Because we need a connection to a database and a Azure Blob, two Linked Services are required, one for each different type. Prior to completing this step, create an Azure Blob storage account by clicking on Add on All Resources. Create the second Linked service, like the first. Click on New data store then select Azure Storage. Using the template for an Azure Blob Storage linked services, I have modified it below adding the “hubName” as it is required


{
"name": "GingerAzureBSLinkedService01",
"properties": {
"description": "Test Azure Blob Storage Account for DF",
"hubName": "GingerDataFactoryTest_hub",
"type": "AzureStorage",
"typeProperties": {
"connectionString": "DefaultEndpointsProtocol=https;AccountName=gingerblobstorage01;AccountKey=**********"
}
}
}

The hub name is the name of your Data Factory resource you created earlier, and the name will be from you storage account. You will need to get the actual Account Key and replace it. Once the JSON is deployed, the value will appear as a line of asterisk again.

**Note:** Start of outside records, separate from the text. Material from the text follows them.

-- ==== Sys2Proof/Syntax.lean ====
section
/-!
DEFINITION. Syntax.lean: the commands of the part, one constructor per row of the manual's table of operations and events.
A command that runs the head of a queue names the queue; a dictionary command carries its request as it arrived; an event
carries what the part sees of it.
-/
namespace Sys2Proof
open Sys2Proof.Machine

Create a Data Factory Dataset

Two datasets representing the data accessed in the two linked services must be written in JSON. Click on …More and select New dataset. Unlike Linked Services, you actually do have an option to create a New dataset as the name is consistent. Creating the JSON for the database is a bit of a pain as you have to define every single column accessed and as well as the datatype for each one. Of course both order and capitalization are important, as they must exactly match what is in the database, or you will get an error after the code is run. You won’t see any errors when you type it. Here is a sample

{
"name": "InputDataSet",
"properties": {
"structure": [
{
"name": "Age",
"type": "Int32"
},
{
"name": "workclass",
"type": "string"
},
{
"name": "education-num",
"type": "Int32"
},
{
"name": "marital-status",
"type": "String"
},
{
"name": "occupation",
"type": "String"
},
{
"name": "relationship",
"type": "String"
},
{
"name": "race",
"type": "String"
},
{
"name": "sex",
"type": "String"
},
{
"name": "hours-per-week",
"type": "Int32"
},
{
"name": "native-country",
"type": "String"
}
],
"published": false,
"type": "AzureSqlTable",
"linkedServiceName": "InputLinkedServiceAzureDB01",
"typeProperties": {
"tableName": "vCensusInfo"
},
"availability": {
"frequency": "Hour",
"interval": 1
}
}

In this sample, I am actually getting data from a view, not a table. Even though all the code references a table, using a view instead works fine. The linked service name does of course represent the Linked service created in the previous step.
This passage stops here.